A Taxonomy for Contrasting Industrial Control Systems Asset Discovery Tools
This work addresses the problem of selecting fit-for-purpose asset discovery tools for organizations managing industrial control systems, but it is incremental as it builds on existing tools and focuses on feature comparison.
The authors tackled the lack of comparative analysis of asset scanning tools for industrial control systems by proposing a taxonomy and conducting the first systematic feature comparison, validating their findings through experimentation on devices from Siemens, Schneider Electric, and Allen Bradley in a testbed.

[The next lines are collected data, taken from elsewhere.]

/-- TLP_COMPLETION: the whole data of a hart's read answers it once and the request is gone; UR and CA, and COMPLETION_TIMEOUT
unless Device Control 2 disables it, answer a read with Error UNSUPPORTED where ERR_RESP is 1 and with all ones where it is 0;
a completion that matches no request is dropped, logged, and answers nothing. LINK_UP of a port that is down with its reset
released brings it up. SURPRISE_REMOVAL answers every request, drops posted writes, takes the link out of up (CONTAINED where
containment is enabled) and drives PERST_N low. INTX_MESSAGE at a port that is up sets or clears the pin's level. At a port
that does not exist, LINK_UP and SURPRISE_REMOVAL change nothing. (14 PCIe: R349, R350, R360, R366, R367.) -/
def Obligations.HartRequestsAtPortsEndOnce : Prop :=
  ∀ (port : Fin 32) (h : HartId) (q : PortReq) (off : Nat) (data : Bytes) (s : State), s.clocked = true →
    let r := port.val
    let p := s.rootPort r
    let refused : IoAnswer := if bit (s.cfg (0x0900 + r)) 7 then .error 1 else .data (BitVec.ofNat 64 (2 ^ (8 * q.size) - 1)) false
    (p.link = .up → p.requests = [q] → p.waiting = [] → q.hart = h → q.write = false →
      (q.got = [] → data.length = q.size → 0 < q.size → Completes (.tlpCompletion port h .sc 0 data) s fun t =>
        t.fab.ioAnswers = s.fab.ioAnswers ++ [(h, .data (BitVec.ofNat 64 (leNat data)) false)] ∧
        t.rootPort r = { p with requests := [] } ∧ t.mem = s.mem) ∧
      Completes (.tlpCompletion port h .ur off data) s (fun t =>
        t.fab.ioAnswers = s.fab.ioAnswers ++ [(h, refused)] ∧ (t.rootPort r).requests = [] ∧ (t.rootPort r).link = .up) ∧
      Completes (.tlpCompletion port h .ca off data) s (fun t =>
        t.fab.ioAnswers = s.fab.ioAnswers ++ [(h, refused)] ∧ (t.rootPort r).requests = [] ∧ (t.rootPort r).link = .up)) ∧
    (p.requests = [q] → p.waiting = [] → q.hart = h → q.write = false →
      (p.devCtl2.getLsbD 4 = true → exec (.completionTimeout port h) s = .next s) ∧
      (p.devCtl2.getLsbD 4 = false → Completes (.completionTimeout port h) s fun t =>
        t.fab.ioAnswers = s.fab.ioAnswers ++ [(h, refused)] ∧ (t.rootPort r).requests = [])) ∧
    (∀ st, p.link = .up → p.requests = [] → Completes (.tlpCompletion port h st off data) s fun t =>
      t.fab.ioAnswers = s.fab.ioAnswers ∧ (t.rootPort r).requests = [] ∧
      (s.mgmt.log.queue.length < 1024 → s.logsOne t .partner .pcie .unexpected r)) ∧
    (s.isPort r = true → p.link = .down → (s.slotEn r = false ∨ p.outByte.getLsbD 2 = true) → Completes (.linkUp port) s fun t =>
      (t.rootPort r).link = .up ∧ (t.rootPort r).viral = false ∧ t.mem = s.mem) ∧
    (s.isPort r = true → p.link = .up → Completes (.surpriseRemoval port) s fun t =>
      (t.rootPort r).link = (if p.dpcEnabled then .contained else .down) ∧ (t.rootPort r).requests = [] ∧
      (t.rootPort r).waiting = [] ∧ (t.rootPort r).postedWrites = [] ∧ (t.rootPort r).outByte.getLsbD 2 = false ∧
      (∃ l, t.fab.ioAnswers = s.fab.ioAnswers ++ l ∧ l.map Prod.fst = (p.requests ++ p.waiting).map PortReq.hart) ∧
      ∀ i ∈ t.hub.inbound, i.port = port → i.sent = true ∧ i.squashed = true) ∧
    (s.isPort r = false → exec (.linkUp port) s = .next s ∧ exec (.surpriseRemoval port) s = .next s) ∧
    (∀ (pin : Fin 4) (asserted : Bool), s.isPort r = true → p.link = .up → Completes (.intxMessage port pin asserted) s fun t =>
      (t.rootPort r).intx.getLsbD pin.val = asserted ∧
      (∀ j : Fin 4, j ≠ pin → (t.rootPort r).intx.getLsbD j.val = p.intx.getLsbD j.val) ∧ (t.rootPort r).link = .up)

/-- SLOT_CONTROL_WRITE at a port with a slot: with Power Controller Control set it drives power and PERST_N low, and takes a link
that is up down; cleared at a slot that is off, it drives power and starts the wait for PWR_GOOD. CHAIN_SCAN with a wrong
marker registers no input; the second in a row faults the chain, which is logged once. A scan with a good marker on a good
chain registers PWR_GOOD and POWER_FAULT of each slot at once. PERST_RELEASE in its step releases PERST_N no earlier than 100
ms after PWR_GOOD, and a fenced port is down again. PWR_GOOD_TIMEOUT ends an insertion with a power fault. In other steps the
two change nothing. (14 PCIe: R356, R357, R358, R359, R360.) -/
def Obligations.SlotsFollowTheirRegisterAndTheChain : Prop :=
  (∀ (port : Fin 32) (v : BitVec 16) (s : State), s.clocked = true →
    let r := port.val
    let p := s.rootPort r
    (s.isPort r = true → s.slotEn r = true →
      (v.getLsbD 10 = true → Completes (.slotControlWrite port v) s fun t => (t.rootPort r).slotCtl = v &&& 0x1FFF ∧
        (t.rootPort r).outByte.getLsbD 0 = false ∧ (t.rootPort r).outByte.getLsbD 2 = false ∧ (t.rootPort r).insStep = 0 ∧
        (t.rootPort r).link ≠ .up) ∧
      (v.getLsbD 10 = false → p.outByte.getLsbD 0 = false → Completes (.slotControlWrite port v) s fun t =>
        (t.rootPort r).slotCtl = v &&& 0x1FFF ∧ (t.rootPort r).outByte.getLsbD 0 = true ∧ (t.rootPort r).insStep = 5 ∧
        (t.rootPort r).pwrGoodAt = s.now ∧ (t.rootPort r).link = p.link)) ∧
    ((s.isPort r = false ∨ s.slotEn r = false) → exec (.slotControlWrite port v) s = .next s) ∧
    (p.insStep = 6 → Completes (.perstRelease port) s fun t => (t.rootPort r).outByte.getLsbD 2 = true ∧
      (t.rootPort r).insStep = 7 ∧ (t.rootPort r).link = (if p.link = .fenced then .down else p.link) ∧
      (p.pwrGoodAt + 10000000).toNat ≤ t.now.toNat) ∧
    (p.insStep ≠ 6 → exec (.perstRelease port) s = .next s) ∧
    (p.insStep = 5 → Completes (.pwrGoodTimeout port) s fun t => (t.rootPort r).insStep = 0 ∧
      (t.rootPort r).slotSts.getLsbD 1 = true ∧ (t.rootPort r).outByte.getLsbD 0 = false ∧
      (t.rootPort r).outByte.getLsbD 2 = false) ∧
    (p.insStep ≠ 5 → exec (.pwrGoodTimeout port) s = .next s)) ∧
  (∀ (b : Bytes) (s : State), s.clocked = true → s.mode ≠ .recovery → s.mgmt.mode.start.running = false →
    (b.getD 32 0 ≠ 0x5A → Completes (.chainScan b) s fun t => t.hub.rootPorts = s.hub.rootPorts ∧
      t.hub.chain.badMarkers = s.hub.chain.badMarkers + 1 ∧
      (1 ≤ s.hub.chain.badMarkers → t.hub.chain.faulted = true) ∧
      (s.hub.chain.faulted = true → t.mgmt.log = s.mgmt.log)) ∧
    (b.getD 32 0 = 0x5A → s.hub.chain.faulted = false → Completes (.chainScan b) s fun t =>
      t.hub.chain = { badMarkers := 0, goodMarkers := 0, faulted := false } ∧
      ∀ r : Fin 32, s.isPort r.val = true → s.slotEn r.val = true →
        (t.rootPort r.val).inputs.pwrGood = (b.getD (s.chainPos r.val) 0).getLsbD 4 ∧
        (t.rootPort r.val).inputs.pwrFault = (b.getD (s.chainPos r.val) 0).getLsbD 2))

/-- One message has been sent for a device's cache request, and it alone is open. -/
def cacheAsked (s t : State) (port : Fin 32) (line : Nat) (op : Op) (data : Bytes) : Prop :=
  ∃ m, t.fab.net = s.fab.net ++ [m] ∧ m.op = op ∧ m.line = line ∧ m.dst = s.homeAgent line ∧ m.req = 12 ∧
    m.hue = s.cacheHue port.val ∧ m.data = data ∧
    ∃ c, t.hub.cacheReqs = [c] ∧ c.port = port ∧ c.line = line ∧ c.sent = some (op, m.txid)

/-- With nothing held back at the home slice, CXL_MEM_RESPONSE of a no-snoop read that waits behind a port that is up answers with
the data, poison passing on as poison; CXL_MEM_READ_TIMEOUT answers poison and the third within a second fences the port.
CXL_VIRAL fences the port of a CXL device. At a port of a CXL.cache device, with nothing else going on: RDSHARED, RDOWN and
RDCURR of a line new to the filter send RdS, RdO and RdOnce to its home; ITOMWR sends WrFull with its data; CLFLUSH of an
unheld line sends CmoFlush; DIRTYEVICT by the only holder sends WbData and CLEANEVICT by it sends nothing, the line leaving
the filter. SNOOP_RESPONSE that is not the last narrows the snoop; the last one of an Inv answers the home; one that answers
nothing is logged. CXL_WRITEBACK_TIMEOUT of a holder during a set recovery fences the port. (14 PCIe: R355, R363, R364, R365,
R366, R367.) -/
def Obligations.CxlMemoryAndCachesAreServed : Prop :=
  (∀ (r : MemReq) (m : Msg) (p : Nat) (data : Bytes) (poison : Bool) (s : State), s.clocked = true → r.write = false →
    r.client = .noSnoop m.txid → m.op = .rdNS → m.line = r.line → s.mem.noSnoop = [m] → nothingHeld s m.line →
    s.cxlWaits r = some p →
    (∀ b, (s.rootPort p).link = .up → Completes (.cxlMemResponse r data b) s fun t => t.mem.reqs = s.mem.reqs.erase r ∧
      readAnswered s t m fun d q => q = b ∧ (b = false → d = padTo 64 data)) ∧
    ((s.rootPort p).link ≠ .up → exec (.cxlMemResponse r data poison) s = .next s) ∧
    Completes (.cxlMemReadTimeout r) s fun t => t.mem.reqs = s.mem.reqs.erase r ∧
      ((s.rootPort p).memTimeouts = [] → (t.rootPort p).link = (s.rootPort p).link ∧ (t.rootPort p).memTimeouts = [s.now]) ∧
      (∀ a b, (s.rootPort p).memTimeouts = [a, b] → s.now.toNat < a.toNat + 100000000 → s.now.toNat < b.toNat + 100000000 →
        (t.rootPort p).link = .fenced)) ∧
  (∀ (port : Fin 32) (line : Nat) (data : Bytes) (s : State), s.clocked = true →
    let p := s.rootPort port.val
    (p.link = .up → p.cxl = true → Completes (.cxlViral port) s fun t => (t.rootPort port.val).link = .fenced ∧
      (t.rootPort port.val).viral = true ∧ (t.rootPort port.val).requests = []) ∧
    (p.link ≠ .up → exec (.cxlViral port) s = .next s ∧ exec (.rdshared port line) s = .next s ∧
      exec (.rdown port line) s = .next s ∧ exec (.rdcurr port line) s = .next s ∧ exec (.dirtyevict port line data) s = .next s ∧
      exec (.cleanevict port line) s = .next s ∧ exec (.itomwr port line data) s = .next s ∧
      exec (.clflush port line) s = .next s) ∧
    (s.isPort port.val = true → p.link = .up → s.portMode port.val = 2 → p.cxl = true → s.hub.cacheReqs = [] →
      s.hub.snoops = [] →
      (s.filterAt line = none → s.hub.filter.length < filterSize →
        Completes (.rdshared port line) s (fun t => cacheAsked s t port line .rdS []) ∧
        Completes (.rdown port line) s (fun t => cacheAsked s t port line .rdO []) ∧
        Completes (.rdcurr port line) s (fun t => cacheAsked s t port line .rdOnce []) ∧
        Completes (.clflush port line) s (fun t => cacheAsked s t port line .cmoFlush [])) ∧
      Completes (.itomwr port line data) s (fun t => cacheAsked s t port line .wrFull (padTo 64 data)) ∧
      (∀ owned, s.filterAt line = some { holders := portBit port.val, owned := owned } →
        Completes (.dirtyevict port line data) s (fun t => cacheAsked s t port line .wbData (padTo 64 data) ∧ t.filterAt line = none) ∧
        Completes (.cleanevict port line) s (fun t => t.fab.net = s.fab.net ∧ t.hub.cacheReqs = [] ∧ t.filterAt line = none))) ∧
    (∀ w q rest, s.hub.snoops = [w] → w.line = line → w.ports = port :: q :: rest → port ∉ q :: rest →
      Completes (.snoopResponse port line none) s fun t => t.hub.snoops = [{ w with ports := q :: rest }] ∧ t.fab.net = s.fab.net) ∧
    (∀ w m, s.hub.snoops = [w] → w.line = line → w.ports = [port] → w.msg = some m → w.dirty = none → m.op = .inv → m.line = line →
      s.hub.cacheReqs = [] → (∀ k < 32, ∀ x ∈ (s.home k).recov, x.cxlWait = false) →
      Completes (.snoopResponse port line none) s fun t => t.hub.snoops = [] ∧ t.filterAt line = none ∧
        ∃ a, t.fab.net = s.fab.net ++ [a] ∧ a.op = .invAck ∧ a.dst = m.src ∧ a.line = line ∧ a.src = 12) ∧
    (s.hub.snoops = [] → s.mgmt.log.queue.length < 1024 → Completes (.snoopResponse port line none) s fun t =>
      t.hub.filter = s.hub.filter ∧ t.fab.net = s.fab.net ∧ s.logsOne t .partner .cxl .unexpected port.val) ∧
    (∀ (k : Fin 32) x f, x ∈ (s.home k.val).recov → x.cxlWait = true → s.filterAt line = some f →
      f.holders.getLsbD port.val = true → Completes (.cxlWritebackTimeout port) s fun t => (t.rootPort port.val).link = .fenced))
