/-! What `setCrossing` leaves alone. -/

@[simp] theorem State.setCrossing_mem (s : State) (i : Nat) v : (s.setCrossing i v).mem = s.mem := rfl
@[simp] theorem State.setCrossing_hub (s : State) (i : Nat) v : (s.setCrossing i v).hub = s.hub := rfl
@[simp] theorem State.setCrossing_mgmt (s : State) (i : Nat) v : (s.setCrossing i v).mgmt = s.mgmt := rfl
@[simp] theorem State.setCrossing_now (s : State) (i : Nat) v : (s.setCrossing i v).now = s.now := rfl
@[simp] theorem State.setCrossing_free (s : State) (i : Nat) v : (s.setCrossing i v).free = s.free := rfl
@[simp] theorem State.setCrossing_pending (s : State) (i : Nat) v : (s.setCrossing i v).pending = s.pending := rfl
@[simp] theorem State.setCrossing_fab_harts (s : State) (i : Nat) v : (s.setCrossing i v).fab.harts = s.fab.harts := rfl
@[simp] theorem State.setCrossing_fab_cores (s : State) (i : Nat) v : (s.setCrossing i v).fab.cores = s.fab.cores := rfl
@[simp] theorem State.setCrossing_fab_dies (s : State) (i : Nat) v : (s.setCrossing i v).fab.dies = s.fab.dies := rfl
@[simp] theorem State.setCrossing_fab_ports (s : State) (i : Nat) v : (s.setCrossing i v).fab.ports = s.fab.ports := rfl
@[simp] theorem State.setCrossing_fab_stops (s : State) (i : Nat) v : (s.setCrossing i v).fab.stops = s.fab.stops := rfl
@[simp] theorem State.setCrossing_fab_homes (s : State) (i : Nat) v : (s.setCrossing i v).fab.homes = s.fab.homes := rfl
@[simp] theorem State.setCrossing_fab_net (s : State) (i : Nat) v : (s.setCrossing i v).fab.net = s.fab.net := rfl
@[simp] theorem State.setCrossing_fab_ioReqs (s : State) (i : Nat) v : (s.setCrossing i v).fab.ioReqs = s.fab.ioReqs := rfl
@[simp] theorem State.setCrossing_fab_msis (s : State) (i : Nat) v : (s.setCrossing i v).fab.msis = s.fab.msis := rfl
@[simp] theorem State.setCrossing_fab_ioAnswers (s : State) (i : Nat) v : (s.setCrossing i v).fab.ioAnswers = s.fab.ioAnswers := rfl
@[simp] theorem State.setCrossing_fab_mordantIo (s : State) (i : Nat) v : (s.setCrossing i v).fab.mordantIo = s.fab.mordantIo := rfl
@[simp] theorem State.setCrossing_fab_onRing (s : State) (i : Nat) v : (s.setCrossing i v).fab.onRing = s.fab.onRing := rfl
@[simp] theorem State.setCrossing_fab_launched (s : State) (i : Nat) v : (s.setCrossing i v).fab.launched = s.fab.launched := rfl
@[simp] theorem State.setCrossing_fab_drops (s : State) (i : Nat) v : (s.setCrossing i v).fab.drops = s.fab.drops := rfl
@[simp] theorem State.setCrossing_hart (s : State) (i j : Nat) v : (s.setCrossing i v).hart j = s.hart j := rfl
@[simp] theorem State.setCrossing_core (s : State) (i j : Nat) v : (s.setCrossing i v).core j = s.core j := rfl
@[simp] theorem State.setCrossing_die (s : State) (i j : Nat) v : (s.setCrossing i v).die j = s.die j := rfl
@[simp] theorem State.setCrossing_port (s : State) (i j : Nat) v : (s.setCrossing i v).port j = s.port j := rfl
@[simp] theorem State.setCrossing_stop (s : State) (i j : Nat) v : (s.setCrossing i v).stop j = s.stop j := rfl
@[simp] theorem State.setCrossing_home (s : State) (i j : Nat) v : (s.setCrossing i v).home j = s.home j := rfl
@[simp] theorem State.setCrossing_drop (s : State) (i j : Nat) v : (s.setCrossing i v).drop j = s.drop j := rfl
@[simp] theorem State.setCrossing_granule (s : State) (i j : Nat) v : (s.setCrossing i v).granule j = s.granule j := rfl
@[simp] theorem State.setCrossing_mapErr (s : State) (i j : Nat) v : (s.setCrossing i v).mapErr j = s.mapErr j := rfl
@[simp] theorem State.setCrossing_row (s : State) (i j : Nat) v : (s.setCrossing i v).row j = s.row j := rfl
@[simp] theorem State.setCrossing_channel (s : State) (i j : Nat) v : (s.setCrossing i v).channel j = s.channel j := rfl
@[simp] theorem State.setCrossing_forget (s : State) (i j : Nat) v : (s.setCrossing i v).forget j = s.forget j := rfl
@[simp] theorem State.setCrossing_patrolAt (s : State) (i j : Nat) v : (s.setCrossing i v).patrolAt j = s.patrolAt j := rfl
@[simp] theorem State.setCrossing_slotsUsed (s : State) (i j : Nat) v : (s.setCrossing i v).slotsUsed j = s.slotsUsed j := rfl
@[simp] theorem State.setCrossing_hueSt (s : State) (i j : Nat) v : (s.setCrossing i v).hueSt j = s.hueSt j := rfl
@[simp] theorem State.setCrossing_file (s : State) (i j : Nat) v : (s.setCrossing i v).file j = s.file j := rfl
@[simp] theorem State.setCrossing_aplic (s : State) (i j : Nat) v : (s.setCrossing i v).aplic j = s.aplic j := rfl
@[simp] theorem State.setCrossing_meter (s : State) (i j : Nat) v : (s.setCrossing i v).meter j = s.meter j := rfl
@[simp] theorem State.setCrossing_occ (s : State) (i j : Nat) v : (s.setCrossing i v).occ j = s.occ j := rfl
@[simp] theorem State.setCrossing_slice (s : State) (i j : Nat) v : (s.setCrossing i v).slice j = s.slice j := rfl
@[simp] theorem State.setCrossing_cell (s : State) (i j : Nat) v : (s.setCrossing i v).cell j = s.cell j := rfl
@[simp] theorem State.setCrossing_rootPort (s : State) (i j : Nat) v : (s.setCrossing i v).rootPort j = s.rootPort j := rfl
@[simp] theorem State.setCrossing_cxlMem (s : State) (i j : Nat) v : (s.setCrossing i v).cxlMem j = s.cxlMem j := rfl
@[simp] theorem State.setCrossing_filterAt (s : State) (i j : Nat) v : (s.setCrossing i v).filterAt j = s.filterAt j := rfl
@[simp] theorem State.setCrossing_iommu (s : State) (i j : Nat) v : (s.setCrossing i v).iommu j = s.iommu j := rfl
@[simp] theorem State.setCrossing_mbx (s : State) (i j : Nat) v : (s.setCrossing i v).mbx j = s.mbx j := rfl
@[simp] theorem State.setCrossing_uncUnit (s : State) (i j : Nat) v : (s.setCrossing i v).uncUnit j = s.uncUnit j := rfl
@[simp] theorem State.setCrossing_dieCfg (s : State) (i j : Nat) v : (s.setCrossing i v).dieCfg j = s.dieCfg j := rfl
@[simp] theorem State.setCrossing_rail (s : State) (i j : Nat) v : (s.setCrossing i v).rail j = s.rail j := rfl
@[simp] theorem State.setCrossing_cascLink (s : State) (i j : Nat) v : (s.setCrossing i v).cascLink j = s.cascLink j := rfl
@[simp] theorem State.setCrossing_partition (s : State) (i j : Nat) v : (s.setCrossing i v).partition j = s.partition j := rfl
@[simp] theorem State.setCrossing_dieStatus (s : State) (i j : Nat) v : (s.setCrossing i v).dieStatus j = s.dieStatus j := rfl
@[simp] theorem State.setCrossing_spares (s : State) (i j : Nat) v : (s.setCrossing i v).spares j = s.spares j := rfl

Asset scanning and discovery is the first and foremost step for organizations to understand what assets they have and what to protect. There is currently a plethora of free and commercial asset scanning tools specializing in identifying assets in industrial control systems (ICS). However, there is little information available on their comparative capabilities and how their respective features contrast. Nor is it clear to what depth of scanning these tools can reach and whether they are fit-for-purpose in a scaled industrial network architecture. We provide the first systematic feature comparison of free-to-use asset scanning tools on the basis of an ICS scanning taxonomy that we propose. Based on the taxonomy, we investigate scanning depths reached by the tools' features and validate our investigation through experimentation on Siemens, Schneider Electric, and Allen Bradley devices in a testbed environment.